Jamarr Sanders

No. 42 – Tezenis Verona
- Position: Shooting guard
- League: LBA

Personal information
- Born: August 2, 1988 (age 37) Chicago, Illinois, U.S.
- Listed height: 1.93 m (6 ft 4 in)
- Listed weight: 95 kg (209 lb)

Career information
- High school: Jefferson Davis (Montgomery, Alabama)
- College: Alabama State (2007–2008); Northwest Florida State (2008–2009); UAB (2009–2011);
- NBA draft: 2011: undrafted
- Playing career: 2011–present

Career history
- 2011: KAOD
- 2011–2013: Austin Toros
- 2013–2014: Veroli
- 2014–2016: Dolomiti Energia Trento
- 2017–2018: Telekom Baskets Bonn
- 2018–2019: Trieste
- 2019–2020: Gaziantep Basketbol
- 2020–2022: Derthona Basket
- 2022: SIG Strasbourg
- 2022–present: Tezenis Verona

Career highlights
- First-team All-Conference USA (2011);
- Stats at Basketball Reference

= Jamarr Sanders =

American basketball player (born 1988)

Jamarr Sanders (born August 2, 1988) is an American professional basketball player for Tezenis Verona of the LBA. He played college basketball for Alabama State, Northwest Florida State College and UAB. As a senior at UAB, Sanders was named to the First Team Conference USA. On December 18, 2016, he signed a one-week tryout with the Italian team.

==Career==
On January 29, 2017, Sanders signed with the German club Telekom Baskets Bonn.

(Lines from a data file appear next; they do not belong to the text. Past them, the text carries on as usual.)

/-! `State.setRun` changes `svc` alone. -/

@[simp] theorem State.setRun_stb (s : State) (c : Nat) (r : CoreRun) : (s.setRun c r).stb = s.stb := rfl
@[simp] theorem State.setRun_up (s : State) (c : Nat) (r : CoreRun) : (s.setRun c r).up = s.up := rfl
@[simp] theorem State.setRun_locked (s : State) (c : Nat) (r : CoreRun) : (s.setRun c r).locked = s.locked := rfl
@[simp] theorem State.setRun_regs (s : State) (c : Nat) (r : CoreRun) : (s.setRun c r).regs = s.regs := rfl
@[simp] theorem State.setRun_hits (s : State) (c : Nat) (r : CoreRun) : (s.setRun c r).hits = s.hits := rfl
@[simp] theorem State.setRun_pins (s : State) (c : Nat) (r : CoreRun) : (s.setRun c r).pins = s.pins := rfl
@[simp] theorem State.setRun_keeper (s : State) (c : Nat) (r : CoreRun) : (s.setRun c r).keeper = s.keeper := rfl
@[simp] theorem State.setRun_units (s : State) (c : Nat) (r : CoreRun) : (s.setRun c r).units = s.units := rfl
@[simp] theorem State.setRun_faults (s : State) (c : Nat) (r : CoreRun) : (s.setRun c r).faults = s.faults := rfl
@[simp] theorem State.setRun_maint (s : State) (c : Nat) (r : CoreRun) : (s.setRun c r).maint = s.maint := rfl
@[simp] theorem State.setRun_alm (s : State) (c : Nat) (r : CoreRun) : (s.setRun c r).alm = s.alm := rfl
@[simp] theorem State.setRun_jnl (s : State) (c : Nat) (r : CoreRun) : (s.setRun c r).jnl = s.jnl := rfl
@[simp] theorem State.setRun_pcie (s : State) (c : Nat) (r : CoreRun) : (s.setRun c r).pcie = s.pcie := rfl
@[simp] theorem State.setRun_mem (s : State) (c : Nat) (r : CoreRun) : (s.setRun c r).mem = s.mem := rfl
@[simp] theorem State.setRun_fab (s : State) (c : Nat) (r : CoreRun) : (s.setRun c r).fab = s.fab := rfl
@[simp] theorem State.setRun_clock (s : State) (c : Nat) (r : CoreRun) : (s.setRun c r).clock = s.clock := rfl
@[simp] theorem State.setRun_crs (s : State) (c : Nat) (r : CoreRun) : (s.setRun c r).crs = s.crs := rfl
@[simp] theorem State.setRun_cst (s : State) (c : Nat) (r : CoreRun) : (s.setRun c r).cst = s.cst := rfl
@[simp] theorem State.setRun_pow (s : State) (c : Nat) (r : CoreRun) : (s.setRun c r).pow = s.pow := rfl
@[simp] theorem State.setRun_nf (s : State) (c : Nat) (r : CoreRun) : (s.setRun c r).nf = s.nf := rfl
@[simp] theorem State.setRun_dbg (s : State) (c : Nat) (r : CoreRun) : (s.setRun c r).dbg = s.dbg := rfl
@[simp] theorem State.setRun_fw (s : State) (c : Nat) (r : CoreRun) : (s.setRun c r).fw = s.fw := rfl
@[simp] theorem State.setRun_ctr (s : State) (c : Nat) (r : CoreRun) : (s.setRun c r).ctr = s.ctr := rfl
@[simp] theorem State.setRun_board (s : State) (c : Nat) (r : CoreRun) : (s.setRun c r).board = s.board := rfl
@[simp] theorem State.setRun_imsic (s : State) (c : Nat) (r : CoreRun) : (s.setRun c r).imsic = s.imsic := rfl
@[simp] theorem State.setRun_csrs (s : State) (c : Nat) (r : CoreRun) : (s.setRun c r).csrs = s.csrs := rfl
@[simp] theorem State.setRun_xregs (s : State) (c : Nat) (r : CoreRun) : (s.setRun c r).xregs = s.xregs := rfl
@[simp] theorem State.setRun_fregs (s : State) (c : Nat) (r : CoreRun) : (s.setRun c r).fregs = s.fregs := rfl
@[simp] theorem State.setRun_vregs (s : State) (c : Nat) (r : CoreRun) : (s.setRun c r).vregs = s.vregs := rfl
@[simp] theorem State.setRun_harts (s : State) (c : Nat) (r : CoreRun) : (s.setRun c r).harts = s.harts := rfl
@[simp] theorem State.setRun_out (s : State) (c : Nat) (r : CoreRun) : (s.setRun c r).out = s.out := rfl
@[simp] theorem State.setRun_freshCount (s : State) (c : Nat) (r : CoreRun) : (s.setRun c r).freshCount = s.freshCount := rfl
@[simp] theorem State.setRun_pending (s : State) (c : Nat) (r : CoreRun) : (s.setRun c r).pending = s.pending := rfl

On July 12, 2018, Sanders signed with the Italian club Pallacanestro Trieste.

On July 3, 2019, he has signed 1-year deal with Gaziantep Basketbol of the Turkish Basketbol Süper Ligi.

On January 20, 2020, he signed a deal with the Italian club Derthona Basket. Sanders extended his contract with the team on July 26, 2021.

On September 17, 2022, he has signed with SIG Strasbourg of the French LNB Pro A.

On November 1, 2022, he signed with Tezenis Verona of the LBA.